TASK TO CARRY OUT => Each line in the data holding "EdgeMeas" should be listed.

[Dataset excerpts]
-- ==== Sys2Proof/Laws/EvolveSensing.lean ====
section
/-!
SUPPORT. Laws/EvolveSensing.lean: what every operation keeps of the limits and of what is never taken back, for gate drive, sensing, tests and position: one lemma
for each operation, named after it.
-/
set_option linter.unusedSimpArgs false
namespace Sys2Proof.Machine

theorem Hw.kindFault_ev {g0 : Since} {h : Hw} (b : Bridge) (leg : Nat) (f : FaultId) (bad : EdgeKind → Bool)
     (eh : Ev g0 h) :
    Ev g0 (Hw.kindFault h b leg f bad) := by
  unfold Hw.kindFault
  repeat' first
    | (with_reducible first | assumption | intro _ | apply ev_ite | apply Hw.raiseOnce_ev | apply Hw.clearFault_ev)
    | (simp only [ev_mk, ev_fold]) | split | with_reducible apply foldl_ev | dsimp only

theorem Hw.edgeStep_ev {g0 : Since} {h : Hw} (b : Bridge) (e : EdgeMeas) (eh : Ev g0 h) :
    Ev g0 (Hw.edgeStep h b e) := by
  unfold Hw.edgeStep
  repeat' first
    | (with_reducible first | assumption | intro _ | apply ev_ite | apply Hw.modGate_ev | apply Hw.kindFault_ev)
    | (simp only [ev_mk, ev_fold]) | split | with_reducible apply foldl_ev | dsimp only

theorem Hw.edgeSteps_ev {g0 : Since} {h : Hw} (b : Bridge) (edges : List EdgeMeas) (eh : Ev g0 h) :
    Ev g0 (Hw.edgeSteps h b edges) := by
  unfold Hw.edgeSteps
  repeat' first
    | (with_reducible first | assumption | intro _ | apply ev_ite | apply Hw.edgeStep_ev)
    | (simp only [ev_mk, ev_fold]) | split | with_reducible apply foldl_ev | dsimp only

theorem Hw.takeCorrections_ev {g0 : Since} {h : Hw} (b : Bridge) (eh : Ev g0 h) : Ev g0 (Hw.takeCorrections h b) := by
  unfold Hw.takeCorrections
  repeat' first
    | (with_reducible first | assumption | intro _ | apply ev_ite)
    | (simp only [ev_mk, ev_fold]) | split | with_reducible apply foldl_ev | dsimp only

theorem Hw.pwmPeriod_ev {g0 : Since} {h : Hw} (b : Bridge) (edges : List EdgeMeas) (eh : Ev g0 h) :
    Ev g0 (Hw.pwmPeriod h b edges) := by
  unfold Hw.pwmPeriod
  repeat' first
    | (with_reducible first | assumption | intro _ | apply ev_ite | apply Hw.edgeSteps_ev | apply Hw.modGate_ev
                            | apply Hw.applyWaiting_ev | apply Hw.modCtl_ev | apply Hw.takeCorrections_ev
                            | apply Hw.periodLatch_ev | apply Hw.count_ev | apply Hw.drawn_ev)
    | (simp only [ev_mk, ev_fold]) | split | with_reducible apply foldl_ev | dsimp only

theorem execPwmPeriodStart_ev {g0 : Since} (b : Bridge) (edges : List EdgeMeas) {s : State} (es : Ev g0 s.hw) :
    OutEv g0 (execPwmPeriodStart b edges s) := by
  unfold execPwmPeriodStart; with_reducible refine onHw_ev (fun {h} e => ?_) (by assumption)
  repeat' first
    | (with_reducible first | assumption | intro _ | apply ev_ite | apply onHw_ev | apply Hw.pwmPeriod_ev)
    | (simp only [ev_mk, ev_fold]) | split | with_reducible apply foldl_ev | dsimp only

theorem Hw.xcmdTraction_ev {g0 : Since} {h : Hw} (leg : Nat) (eh : Ev g0 h) : Ev g0 (Hw.xcmdTraction h leg) := by
  unfold Hw.xcmdTraction
  repeat' first
    | (with_reducible first | assumption | intro _ | apply ev_ite | apply Hw.modGate_ev | apply Hw.count_ev
                            | apply Hw.occur_ev | apply Hw.occurThen_ev | apply Hw.faultSafe_ev)
    | (simp only [ev_mk, ev_fold]) | split | with_reducible apply foldl_ev | dsimp only

theorem Hw.xcmdConverter_ev {g0 : Since} {h : Hw} (leg : Nat) (eh : Ev g0 h) : Ev g0 (Hw.xcmdConverter h leg) := by
  unfold Hw.xcmdConverter
  repeat' first
    | (with_reducible first | assumption | intro _ | apply ev_ite | apply Hw.count_ev | apply Hw.occur_ev
                            | apply Hw.occurThen_ev | apply Hw.lvFailed_ev)
    | (simp only [ev_mk, ev_fold]) | split | with_reducible apply foldl_ev | dsimp only

theorem Hw.xcmdActuator_ev {g0 : Since} {h : Hw} (leg : Nat) (eh : Ev g0 h) : Ev g0 (Hw.xcmdActuator h leg) := by
  unfold Hw.xcmdActuator
  repeat' first
    | (with_reducible first | assumption | intro _ | apply ev_ite | apply Hw.count_ev | apply Hw.occur_ev
                            | apply Hw.occurThen_ev | apply Hw.endDrive_ev)
    | (simp only [ev_mk, ev_fold]) | split | with_reducible apply foldl_ev | dsimp only

theorem execLegCrossCommand_ev {g0 : Since} (leg : Fin 64) {s : State} (es : Ev g0 s.hw) :
    OutEv g0 (execLegCrossCommand leg s) := by
  unfold execLegCrossCommand; with_reducible refine onHw_ev (fun {h} e => ?_) (by assumption)
  repeat' first
    | (with_reducible first | assumption | intro _ | apply ev_ite | apply onHw_ev | apply Hw.xcmdTraction_ev
                            | apply Hw.xcmdConverter_ev | apply Hw.xcmdActuator_ev)
    | (simp only [ev_mk, ev_fold]) | split | with_reducible apply foldl_ev | dsimp only

theorem Hw.checkInhibit_ev {g0 : Since} {h : Hw} (b : Bridge) (eh : Ev g0 h) : Ev g0 (Hw.checkInhibit h b) := by
  unfold Hw.checkInhibit
  repeat' first
    | (with_reducible first | assumption | intro _ | apply ev_ite | apply Hw.modGate_ev | apply Hw.occur_ev)
    | (simp only [ev_mk, ev_fold]) | split | with_reducible apply foldl_ev | dsimp only

theorem Hw.desatReport_ev {g0 : Since} {h : Hw} (p : Nat) (eh : Ev g0 h) : Ev g0 (Hw.desatReport h p) := by
  unfold Hw.desatReport
  repeat' first
    | (with_reducible first | assumption | intro _ | apply ev_ite | apply Hw.modGate_ev | apply Hw.count_ev
                            | apply Hw.checkInhibit_ev | apply Hw.occurThen_ev | apply Hw.faultSafe_ev
                            | apply Hw.raiseOnce_ev)
    | (simp only [ev_mk, ev_fold]) | split | with_reducible apply foldl_ev | dsimp only

theorem execDesatReport_ev {g0 : Since} (pos : Fin 12) {s : State} (es : Ev g0 s.hw) :
    OutEv g0 (execDesatReport pos s) := by
  unfold execDesatReport; with_reducible refine onHw_ev (fun {h} e => ?_) (by assumption)
  repeat' first
    | (with_reducible first | assumption | intro _ | apply ev_ite | apply onHw_ev | apply Hw.desatReport_ev)
    | (simp only [ev_mk, ev_fold]) | split | with_reducible apply foldl_ev | dsimp only

theorem Hw.gateUvlo_ev {g0 : Since} {h : Hw} (p : Nat) (neg : Bool) (mv : Int) (eh : Ev g0 h) :
    Ev g0 (Hw.gateUvlo h p neg mv) := by
  unfold Hw.gateUvlo
  repeat' first
    | (with_reducible first | assumption | intro _ | apply ev_ite | apply Hw.modGate_ev | apply Hw.clearFault_ev
                            | apply Hw.refreshSafe_ev | apply Hw.faultSafe_ev | apply Hw.raiseAs_ev)
    | (simp only [ev_mk, ev_fold]) | split | with_reducible apply foldl_ev | dsimp only

theorem execGateUvloReport_ev {g0 : Since} (pos : Fin 12) (neg : Bool) (mv : Int) {s : State} (es : Ev g0 s.hw) :
    OutEv g0 (execGateUvloReport pos neg mv s) := by
  unfold execGateUvloReport; with_reducible refine onHw_ev (fun {h} e => ?_) (by assumption)
  repeat' first
    | (with_reducible first | assumption | intro _ | apply ev_ite | apply onHw_ev | apply Hw.gateUvlo_ev)
    | (simp only [ev_mk, ev_fold]) | split | with_reducible apply foldl_ev | dsimp only

theorem Hw.gateOver_ev {g0 : Since} {h : Hw} (p : Nat) (neg : Bool) (mv : Int) (eh : Ev g0 h) :
    Ev g0 (Hw.gateOver h p neg mv) := by
  unfold Hw.gateOver
  repeat' first
    | (with_reducible first | assumption | intro _ | apply ev_ite | apply Hw.modGate_ev | apply Hw.clearFault_ev
                            | apply Hw.raiseOnce_ev)
    | (simp only [ev_mk, ev_fold]) | split | with_reducible apply foldl_ev | dsimp only

theorem execGateRailOvReport_ev {g0 : Since} (pos : Fin 12) (neg : Bool) (mv : Int) {s : State} (es : Ev g0 s.hw) :
    OutEv g0 (execGateRailOvReport pos neg mv s) := by
  unfold execGateRailOvReport; with_reducible refine onHw_ev (fun {h} e => ?_) (by assumption)
  repeat' first
    | (with_reducible first | assumption | intro _ | apply ev_ite | apply onHw_ev | apply Hw.gateOver_ev)
    | (simp only [ev_mk, ev_fold]) | split | with_reducible apply foldl_ev | dsimp only

theorem Hw.dieFault_ev {g0 : Since} {h : Hw} (f : FaultId) (p : Nat) (old bad : List Nat) (eh : Ev g0 h) :
    Ev g0 (Hw.dieFault h f p old bad) := by
  unfold Hw.dieFault
  repeat' first
    | (with_reducible first | assumption | intro _ | apply ev_ite | apply Hw.clearFault_ev | apply Hw.raiseAs_ev)
    | (simp only [ev_mk, ev_fold]) | split | with_reducible apply foldl_ev | dsimp only

theorem Hw.dieTemps_ev {g0 : Since} {h : Hw} (p : Nat) (raw : List (Option Int)) (eh : Ev g0 h) :
    Ev g0 (Hw.dieTemps h p raw) := by
  unfold Hw.dieTemps
  repeat' first
    | (with_reducible first | assumption | intro _ | apply ev_ite | apply Hw.rainflow_ev | apply Hw.modGate_ev
                            | apply Hw.dieFault_ev | apply Hw.faultSafe_ev | apply Hw.raiseAs_ev
                            | apply Hw.clearFault_ev)
    | (simp only [ev_mk, ev_fold]) | split | with_reducible apply foldl_ev | dsimp only

theorem execDieTempReport_ev {g0 : Since} (pos : Fin 12) (t0 t1 t2 t3 t4 t5 t6 t7 : Option Int) {s : State} (es : Ev g0 s.hw) :
    OutEv g0 (execDieTempReport pos t0 t1 t2 t3 t4 t5 t6 t7 s) := by
  unfold execDieTempReport; with_reducible refine onHw_ev (fun {h} e => ?_) (by assumption)
  repeat' first
    | (with_reducible first | assumption | intro _ | apply ev_ite | apply onHw_ev | apply Hw.dieTemps_ev)
    | (simp only [ev_mk, ev_fold]) | split | with_reducible apply foldl_ev | dsimp only

theorem Hw.bootLow_ev {g0 : Since} {h : Hw} (n : Nat) (mv : Int) (eh : Ev g0 h) : Ev g0 (Hw.bootLow h n mv) := by
  unfold Hw.bootLow
  repeat' first
    | (with_reducible first | assumption | intro _ | apply ev_ite | apply Hw.count_ev | apply Hw.occur_ev)
    | (simp only [ev_mk, ev_fold]) | split | with_reducible apply foldl_ev | dsimp only

theorem execBootLowReport_ev {g0 : Since} (leg : Fin 64) (mv : Int) {s : State} (es : Ev g0 s.hw) :
    OutEv g0 (execBootLowReport leg mv s) := by
  unfold execBootLowReport; with_reducible refine onHw_ev (fun {h} e => ?_) (by assumption)
  repeat' first
    | (with_reducible first | assumption | intro _ | apply ev_ite | apply onHw_ev | apply Hw.bootLow_ev)
    | (simp only [ev_mk, ev_fold]) | split | with_reducible apply foldl_ev | dsimp only

theorem Hw.bootDrive_ev {g0 : Since} {h : Hw} (i : Nat) (eh : Ev g0 h) : Ev g0 (Hw.bootDrive h i) := by
  unfold Hw.bootDrive
  repeat' first
    | (with_reducible first | assumption | intro _ | apply ev_ite | apply Hw.modDrive_ev | apply Hw.occurThen_ev
                            | apply Hw.endDrive_ev)
    | (simp only [ev_mk, ev_fold]) | split | with_reducible apply foldl_ev | dsimp only

theorem Hw.lockConv_ev {g0 : Since} {h : Hw} (n : Nat) (on : Bool) (eh : Ev g0 h) : Ev g0 (Hw.lockConv h n on) := by
  unfold Hw.lockConv
  repeat' first
    | (with_reducible first | assumption | intro _ | apply ev_ite)
    | (simp only [ev_mk, ev_fold]) | split | with_reducible apply foldl_ev | dsimp only

theorem Hw.lockAct_ev {g0 : Since} {h : Hw} (n : Nat) (on : Bool) (eh : Ev g0 h) : Ev g0 (Hw.lockAct h n on) := by
  unfold Hw.lockAct
  repeat' first
    | (with_reducible first | assumption | intro _ | apply ev_ite)
    | (simp only [ev_mk, ev_fold]) | split | with_reducible apply foldl_ev | dsimp only

theorem Hw.bootUvlo_ev {g0 : Since} {h : Hw} (n : Nat) (mv : Int) (eh : Ev g0 h) : Ev g0 (Hw.bootUvlo h n mv) := by
  unfold Hw.bootUvlo
  repeat' first
    | (with_reducible first | assumption | intro _ | apply ev_ite | apply Hw.raiseOnce_ev | apply Hw.clearFault_ev
                            | apply Hw.lockConv_ev | apply Hw.lockAct_ev | apply Hw.bootDrive_ev)
    | (simp only [ev_mk, ev_fold]) | split | with_reducible apply foldl_ev | dsimp only

theorem execBootUvloReport_ev {g0 : Since} (leg : Fin 64) (mv : Int) {s : State} (es : Ev g0 s.hw) :
    OutEv g0 (execBootUvloReport leg mv s) := by
  unfold execBootUvloReport; with_reducible refine onHw_ev (fun {h} e => ?_) (by assumption)
  repeat' first
    | (with_reducible first | assumption | intro _ | apply ev_ite | apply onHw_ev | apply Hw.bootUvlo_ev)
    | (simp only [ev_mk, ev_fold]) | split | with_reducible apply foldl_ev | dsimp only

theorem Hw.ascTimeout_ev {g0 : Since} {h : Hw} (b : Bridge) (eh : Ev g0 h) : Ev g0 (Hw.ascTimeout h b) := by
  unfold Hw.ascTimeout
  repeat' first
    | (with_reducible first | assumption | intro _ | apply ev_ite | apply Hw.modGate_ev | apply Hw.refreshSafe_ev)
    | (simp only [ev_mk, ev_fold]) | split | with_reducible apply foldl_ev | dsimp only

theorem execAscArmTimeout_ev {g0 : Since} (b : Bridge) {s : State} (es : Ev g0 s.hw) :
    OutEv g0 (execAscArmTimeout b s) := by
  unfold execAscArmTimeout; with_reducible refine onHw_ev (fun {h} e => ?_) (by assumption)
  repeat' first
    | (with_reducible first | assumption | intro _ | apply ev_ite | apply onHw_ev | apply Hw.ascTimeout_ev)
    | (simp only [ev_mk, ev_fold]) | split | with_reducible apply foldl_ev | dsimp only

theorem Hw.comparatorFail_ev {g0 : Since} {h : Hw} (src : Byte) (arg : W32) (eh : Ev g0 h) :
    Ev g0 (Hw.comparatorFail h src arg) := by
  unfold Hw.comparatorFail
  repeat' first
    | (with_reducible first | assumption | intro _ | apply ev_ite | apply Hw.modGate_ev | apply Hw.raiseAs_ev)
    | (simp only [ev_mk, ev_fold]) | split | with_reducible apply foldl_ev | dsimp only

theorem execUvloComparator_ev {g0 : Since} (pos : Fin 12) (neg pass : Bool) {s : State} (es : Ev g0 s.hw) :
    OutEv g0 (execUvloComparator pos neg pass s) := by
  unfold execUvloComparator; with_reducible refine onHw_ev (fun {h} e => ?_) (by assumption)
  repeat' first
    | (with_reducible first | assumption | intro _ | apply ev_ite | apply onHw_ev | apply Hw.comparatorFail_ev)
    | (simp only [ev_mk, ev_fold]) | split | with_reducible apply foldl_ev | dsimp only

theorem Hw.setAcc_ev {g0 : Since} {h : Hw} (n : Nat) (a : Acc) (eh : Ev g0 h) : Ev g0 (Hw.setAcc h n a) := by
  unfold Hw.setAcc
  repeat' first
    | (with_reducible first | assumption | intro _ | apply ev_ite)
    | (simp only [ev_mk, ev_fold]) | split | with_reducible apply foldl_ev | dsimp only

theorem Hw.unlessCamp_ev {g0 : Since} {h : Hw} (q : Req) (own : Hw → Hw) (eh : Ev g0 h)
     (eown : ∀ {x : Hw}, Ev g0 x → Ev g0 (own x)) :
    Ev g0 (Hw.unlessCamp h q own) := by
  unfold Hw.unlessCamp
  repeat' first
    | (with_reducible first | assumption | intro _ | apply ev_ite | apply eown | apply Hw.complete_ev)
    | (simp only [ev_mk, ev_fold]) | split | with_reducible apply foldl_ev | dsimp only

SOLUTION BELOW =>
theorem Hw.edgeStep_ev {g0 : Since} {h : Hw} (b : Bridge) (e : EdgeMeas) (eh : Ev g0 h) :
theorem Hw.edgeSteps_ev {g0 : Since} {h : Hw} (b : Bridge) (edges : List EdgeMeas) (eh : Ev g0 h) :
theorem Hw.pwmPeriod_ev {g0 : Since} {h : Hw} (b : Bridge) (edges : List EdgeMeas) (eh : Ev g0 h) :
theorem execPwmPeriodStart_ev {g0 : Since} (b : Bridge) (edges : List EdgeMeas) {s : State} (es : Ev g0 s.hw) :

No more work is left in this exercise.